Before you tackle the homework, remind yourself of our general hw policies (now includes proof-by-induction tips ). In particular, you don't need to show your work when only a short answer is required (though doing so might garner more partial credit if the answer is wrong).

Reading: Rosen 3.3-3.5.

1. (6pts) Section 3.2, #32 (p.237): Specific sets countable? (Delayed from hw06.)
   Write your function in standard mathematical notation, not English. (Hint: Standard notation includes floor and ceiling, as well as a case statement (big-curly-left-bracket).)

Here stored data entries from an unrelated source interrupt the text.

/-- Registers of the hub and uncached accesses (R103, R109, R179, R197, R211, R215, R371, R390, R417, R446): a hold register takes a machine-mode write where the secure world exists; an NCRD is answered
with a register of the hub, with the Gauge's window, or by a device that no held write comes before; an NCWR reaches a hub register of a machine-mode hart, is counted in the Gauge's window, or leaves the package where no pair holds it,
and is acknowledged; an IMSW sets its identity pending, or is lost and counted; a write of the Gauge's window is only counted.

Register writes (R12, R96, R281, R306, R318, R319, R321, R325, R331, R332, R334, R372): the RW fields of the register take the value; fields a rule locks keep theirs. A register of a
function that does not exist, or that the hart is not bound to, ignores the write; a CSR write is a CSR instruction, with the exception its access raises. -/
def Obligations.HubRegisters : Prop :=
  (∀ (h : HartN) (r : Fin 5) (v : Word) (s : State),
    ((hartRuns s.dev h = false ∨ (hartOf s.dev h).mode ≠ .m ∨ secureExists s.dev = false) → exec (.holdRegisterWrite h r v) s = .next s) ∧
    (hartRuns s.dev h = true → (hartOf s.dev h).mode = .m → secureExists s.dev = true →
      ∃ d, exec (.holdRegisterWrite h r v) s = .next { s with dev := releaseRest d } ∧ { d with holds := s.dev.holds, holdUnits := s.dev.holdUnits } = s.dev ∧
      (∀ k, k < 4 → k ≠ r.val → holdRead d k = holdRead s.dev k) ∧ (r.val < 3 → holdRead d r = v.toNat) ∧ (r.val = 3 → getBits d.holds 192 24 = v.toNat % 2 ^ 24) ∧
      (r.val < 4 → d.holdUnits = s.dev.holdUnits) ∧
      (r.val = 4 → d.holds = s.dev.holds ∧ d.holdUnits = packFields [(v.toNat, 0, 12), (getBits v.toNat 16 4, 16, 4)]))) ∧
  (∀ (m : FMsg) (s : State), InService s.dev m → Passes s.dev m.die →
    let h := 18 * m.die + m.core % 18
    let off := m.addr - hubBase
    let d0 := arrive { m with op := .ncrd } s.dev
    let d1 := arrive { m with op := .ncwr } s.dev
    let bytes := leBytes m.size m.data.toNat
    let q : FMsg := { m with op := .ncwr }
    (inHubRange m.addr = true → ∀ v, hubReg s.dev h off = some v → exec (.ncrd m) s = .next { s with dev := ncReply { m with op := .ncrd } (v / 2 ^ (8 * (off % 8)) % 2 ^ (8 * m.size)) d0 }) ∧
    (inHubRange m.addr = true → hubReg s.dev h off = none →
      exec (.ncrd m) s = .next { s with dev := ncReply { m with op := .ncrd } (freeVal s.dev % 2 ^ (8 * m.size)) (drawn d0) }) ∧
    (inHubRange m.addr = false → inGaugeWindow m.addr = true → exec (.ncrd m) s = .next { s with dev := ncReply { m with op := .ncrd } (windowRead s.dev m.addr m.size) d0 }) ∧
    (inHubRange m.addr = false → inGaugeWindow m.addr = false → (∀ e ∈ s.dev.mirror.clamp, e.rp ≠ Config.rootPort m.addr % 16) →
      exec (.ncrd m) s = .next { s with dev := serveRead { m with op := .ncrd } d0 }) ∧
    (inHubRange m.addr = true → exec (.ncwr m) s = .next { s with dev := hubWrite h m.addr m.size (m.data.toNat % 2 ^ (8 * m.size)) (ackWrite (some q) d1) }) ∧
    (inHubRange m.addr = false → inGaugeWindow m.addr = true → exec (.ncwr m) s = .next { s with dev := countPkg pkgGaugeWrite (ackWrite (some q) d1) }) ∧
    (inHubRange m.addr = false → inGaugeWindow m.addr = false → clampHolds s.dev = false →
      exec (.ncwr m) s = .next { s with dev := ackWrite (some q) (emit (.device true m.addr m.size (leNat bytes)) d1) })) ∧
  (∀ (m : FMsg) (file : Fin 9) (s : State), Passes s.dev m.die → m.inc = (dieOf s.dev m.die).inc →
    let h := 18 * m.die + m.core % 18
    let v := m.data.toNat % 2 ^ 32
    let d0 := arrive { m with op := .imsw, up := false } s.dev
    let sets (d : Dev) : Prop := HartOnly d0 d h { imsicSet file v (hartOf s.dev h) with ckptCurrent := false } ∧
      (1 ≤ v → v ≤ 255 → (file = 0 → v ∈ (hartOf d h).imsicM.pending) ∧ (file = 1 → v ∈ (hartOf d h).imsicS.pending))
    ((dieOf s.dev m.die).phase = .inService → (dieOf s.dev m.die).retired = false → (linkOf s.dev m.die).state ≠ .folded → (hartOf s.dev h).rest ≠ .retain → (hartOf s.dev h).offline = false →
      ∃ d, exec (.imsw m file) s = .next { s with dev := d } ∧ sets d) ∧
    ((dieOf s.dev m.die).phase = .withdrawn → (hartOf s.dev h).offline = false → ∃ d, exec (.imsw m file) s = .next { s with dev := d } ∧ sets d) ∧
    ((dieOf s.dev m.die).retired = false → (hartOf s.dev h).offline = true → exec (.imsw m file) s = .next { s with dev := countPkg pkgMsiOffline d0 }) ∧
    ((dieOf s.dev m.die).retired = true → (dieOf s.dev m.die).phase ≠ .withdrawn → exec (.imsw m file) s = .next { s with dev := countPkg pkgImswLost d0 })) ∧
  (∀ (addr : Nat) (v : Word) (s : State), exec (.gaugeWindowWrite addr v) s = .next (if inGaugeWindow addr then { s with dev := countPkg pkgGaugeWrite s.dev } else s)) ∧
  (∀ (h : HartN) (insn : BitVec 32) (v : Word) (s : State), HartReady s.dev h →
    let x := hartOf s.dev h
    let n := insn.toNat / 2 ^ 20 % 4096
    let old := csrLoad s.dev h (csrHome x n)
    let w := csrWrites insn.toNat
    ((writableCsr n = false ∧ readOnlyCsr n = false) → exec (.registerWrite (.csr h insn) v) s = .next { s with dev := trapIllegal h insn.toNat s.dev }) ∧
    ((writableCsr n = true ∨ readOnlyCsr n = true) → satpTrap x n = none → n ≠ 0x6C2 →
      (csrAccess x n w = 0 → exec (.registerWrite (.csr h insn) v) s = .next { s with dev := trapIllegal h insn.toNat s.dev }) ∧
      (csrAccess x n w = 1 → exec (.registerWrite (.csr h insn) v) s = .next { s with dev := trapVirtual h insn.toNat s.dev }) ∧
      (csrAccess x n w = 2 → ¬(0xB02 ≤ n ∧ n ≤ 0xB1F) → ∃ d, exec (.registerWrite (.csr h insn) v) s = .next { s with dev := d } ∧
        HartSteps s.dev d h (let y := setX (insn.toNat / 2 ^ 7 % 32) old (if w then csrStore (csrHome x n) (csrNew insn.toNat old v.toNat) (freeVal s.dev) x else x)
          { y with pc := (x.pc + 4) % 2 ^ 64 })))) ∧
  (∀ (h : HartN) (v : Word) (k : Fin 4) (s : State), hartRuns s.dev h = true →
    let t : RegTarget := .hub h (hubBase + slotBase + 0x40 * h + 8 * k) 8
    ((hartOf s.dev h).mode ≠ .m → exec (.registerWrite t v) s = .next s) ∧
    ((hartOf s.dev h).mode = .m → ∃ d, exec (.registerWrite t v) s = .next { s with dev := d } ∧ { d with cmds := s.dev.cmds } = s.dev ∧ (∀ j, j ≠ h.val → cmdOf d j = cmdOf s.dev j) ∧
      cmdOf d h = { cmdOf s.dev h with
        a0 := if k = 0 then v.toNat else (cmdOf s.dev h).a0, a1 := if k = 1 then v.toNat else (cmdOf s.dev h).a1,
        a2 := if k = 2 then v.toNat else (cmdOf s.dev h).a2, a3 := if k = 3 then v.toNat else (cmdOf s.dev h).a3 })) ∧
  (∀ (h : HartN) (b : BenchN) (f : FnN) (k : RingN) (w : Fin 68) (v : Word) (s : State) (t : RegTarget),
    t ∈ [RegTarget.sqBase h b f k, .cqBase h b f k, .fchMemAddr h b f k, .fchSpadOff h b f k, .fchCount h b f k, .fchCtl h b f k, .msix h b f w] →
    (fnExists s.dev b f = false → exec (.registerWrite t v) s = .next s) ∧
    (fnExists s.dev b f = true → hartServed s.dev b f h = false → exec (.registerWrite t v) s = .next { s with dev := countPkg pkgFnDenied s.dev })) ∧
  (∀ (h : HartN) (b : BenchN) (f : FnN) (r : RingN) (v : Word) (s : State), BarServed s.dev b f h →
    let x := ringOf s.dev b f r
    ((fnOf s.dev b f).rings ≤ r.val → exec (.registerWrite (.sqBase h b f r) v) s = .next s ∧ exec (.registerWrite (.cqBase h b f r) v) s = .next s) ∧
    (r.val < (fnOf s.dev b f).rings →
      (∃ d, exec (.registerWrite (.sqBase h b f r) v) s = .next { s with dev := d } ∧ RingOnly s.dev d b f r { x with sqBase := if x.enable then x.sqBase else v.toNat / 4096 * 4096 }) ∧
      (∃ d, exec (.registerWrite (.cqBase h b f r) v) s = .next { s with dev := d } ∧ RingOnly s.dev d b f r { x with cqBase := if x.enable then x.cqBase else v.toNat / 4096 * 4096 }))) ∧
  (∀ (h : HartN) (b : BenchN) (f : FnN) (c : RingN) (v : Word) (s : State), BarServed s.dev b f h →
    let x := feedOf s.dev b c
    ((chanOwnerOf s.dev b c ≠ f.val ∨ x.state = 1 ∨ x.state = 4) →
      ∀ t ∈ [RegTarget.fchMemAddr h b f c, .fchSpadOff h b f c, .fchCount h b f c], exec (.registerWrite t v) s = .next s) ∧
    (chanOwnerOf s.dev b c = f.val → x.state ≠ 1 → x.state ≠ 4 →
      (∃ d, exec (.registerWrite (.fchMemAddr h b f c) v) s = .next { s with dev := d } ∧ FeedOnly s.dev d b c { x with mem := v.toNat }) ∧
      (∃ d, exec (.registerWrite (.fchSpadOff h b f c) v) s = .next { s with dev := d } ∧ FeedOnly s.dev d b c { x with off := v.toNat % 2 ^ 32 }) ∧
      (∃ d, exec (.registerWrite (.fchCount h b f c) v) s = .next { s with dev := d } ∧ FeedOnly s.dev d b c { x with count := v.toNat % 2 ^ 24 }) ∧
      (getBits v.toNat 0 3 = 0 → ∃ d, exec (.registerWrite (.fchCtl h b f c) v) s = .next { s with dev := d } ∧
        FeedOnly s.dev d b c { x with wrap := getBits v.toNat 12 4, dir := getBits v.toNat 8 2 }))) ∧
  (∀ (h : HartN) (b : BenchN) (f : FnN) (w : Fin 68) (v : Word) (s : State), BarServed s.dev b f h →
    ∃ d, exec (.registerWrite (.msix h b f w) v) s = .next { s with dev := d } ∧ FnOnly s.dev d b f { fnOf s.dev b f with msix := (fnOf d b f).msix } ∧
      ∀ k, tabGet 0 (fnOf d b f).msix k = if k = w.val then v else tabGet 0 (fnOf s.dev b f).msix k) ∧
  (∀ (h : HartN) (b : BenchN) (f : FnN) (i : Fin 5) (v : Word) (s : State), BarServed s.dev b 0 h →
    let x := fnOf s.dev b f
    (∃ d, exec (.registerWrite (.ftDlogBase h b f) v) s = .next { s with dev := d } ∧ FnOnly s.dev d b f { x with dlogBase := v.toNat / 4096 * 4096 }) ∧
    (∃ d, exec (.registerWrite (.ftDlogIova h b f) v) s = .next { s with dev := d } ∧ FnOnly s.dev d b f { x with dlogIova := v.toNat / 4096 * 4096 }) ∧
    (∃ d, exec (.registerWrite (.ftDlogPages h b f) v) s = .next { s with dev := d } ∧ FnOnly s.dev d b f { x with dlogPages := min v.toNat (2 ^ 36) }) ∧
    (∃ d, exec (.registerWrite (.ftTenant h b f) v) s = .next { s with dev := d } ∧ FnOnly s.dev d b f { x with tenant := v.toNat % 4096 }) ∧
    (x.qstate = 0 → anyRingEnabled s.dev b f 0 = true → exec (.registerWrite (.ftIoatp h b f) v) s = .next s) ∧
    ((x.qstate ≠ 0 ∨ anyRingEnabled s.dev b f 0 = false) → ∃ d, exec (.registerWrite (.ftIoatp h b f) v) s = .next { s with dev := d } ∧
      FnOnly s.dev d b f { x with ioatp := packFields [(getBits v.toNat 60 4, 60, 4), (getBits v.toNat 0 44, 0, 44)] }) ∧
    (∃ d, exec (.registerWrite (.pfQdone h b i) v) s = .next { s with dev := d } ∧ BenchOnly s.dev d b { benchOf s.dev b with qdone := (benchOf d b).qdone } ∧
      ∀ k, k < 320 → getBit (benchOf d b).qdone k = (getBit (benchOf s.dev b).qdone k && !(decide (k / 64 = i.val) && getBit v.toNat (k % 64)))) ∧
    (∃ d, exec (.registerWrite (.btuInvalIova h b) v) s = .next { s with dev := d } ∧ BenchOnly s.dev d b { benchOf s.dev b with invalIova := v.toNat / 4096 * 4096 })) ∧
  (∀ (b : BenchN) (f : FnN) (v : Word) (s : State),
    let x := fnOf s.dev b f
    (v.toNat ≤ 256 → (benchOf s.dev b).vfs = 0 → ∃ d, exec (.registerWrite (.vfEnable b) v) s = .next { s with dev := d } ∧ BenchOnly s.dev d b { benchOf s.dev b with vfs := v.toNat }) ∧
    ((256 < v.toNat ∨ (benchOf s.dev b).vfs ≠ 0) → exec (.registerWrite (.vfEnable b) v) s = .next s) ∧
    (v = 0 → ∃ d, exec (.registerWrite (.powerState b f) v) s = .next { s with dev := d } ∧ FnOnly s.dev d b f { x with d3 := false, qstate := if x.d3 = true ∧ x.quiesce = 0 then 0 else x.qstate }) ∧
    (v = 3 → x.qstate ≠ 0 → ∃ d, exec (.registerWrite (.powerState b f) v) s = .next { s with dev := d } ∧ FnOnly s.dev d b f { x with d3 := true }) ∧
    (v = 3 → x.qstate = 0 → ∃ d, exec (.registerWrite (.powerState b f) v) s = .next { s with dev := d } ∧ fnOf d b f = { x with d3 := true, qstate := 1 } ∧
      getBit (benchOf d b).qdone f = false ∧ d.out = s.dev.out ++ (if f = 0 then [] else [.msi b f 33]) ∧ { d with benches := s.dev.benches, out := s.dev.out } = s.dev) ∧
    (v ≠ 0 → v ≠ 3 → exec (.registerWrite (.powerState b f) v) s = .next s)) ∧
  (∀ (h : HartN) (v : Word) (s : State),
    ((hartOf s.dev h).halted = true → ∃ d, exec (.registerWrite (.dmResume h) v) s = .next { s with dev := d } ∧
      HartOnly s.dev d h { hartOf s.dev h with halted := false, haltReq := getBit (csr (hartOf s.dev h) 0x7B0) 2 }) ∧
    ((hartOf s.dev h).halted = false → ∃ d, exec (.registerWrite (.dmResume h) v) s = .next { s with dev := d } ∧ HartOnly s.dev d h (hartOf s.dev h)))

   Be sure to convince yourself that the correspondence you give really is both one-to-one and onto!
2. (4pts) Section 3.3, # 8 (p.253): ∑i³.
3. (4pts) Section 3.3, #18 (p.253): ∑k^-2 < 2-1/n.
4. (1pt ) Section 3.3, #50 (p.255): False proof: ∑ i = (n+0.5)²/2.
5. (2pts) Section 3.3, #52 (p.255): False proof: (max(x,y)=n) ⇒ (x=y).
6. (4pts) Section 3.4, #18 (p.271): powers of [1 1 \ 1 0].
   See labbies or TAs, or read Rosen, for matrix multiplication (p.198) and the Fibonacci numbers f_i (p.259).
7. (4pts) Chpt 3 Supplementary exercise (p.294), #44; counting jigsaw moves.
   Note: strong induction really is relevant here; if you didn't use it, think about some jigsaw-solving moves that don't actually correspond to your non-strong apporach.
8. (5pts) section 3.4, #35 plus #36 (p.272): string reversal.
   Hint: only induct on one of the two strings. Thus you'll have a statement ``∀ w₁ ∈ {0,1}^*, …''. Whether this statement is inside or outside of your parameterized induction statement P() is up to you, but make your choice clear.
9. (2pts) section 3.4, #38 (p.272): def'n of palindromes.
10. (4pts) section 3.4, #44 (p.272): full binary tree: #leaves = 1+#branch.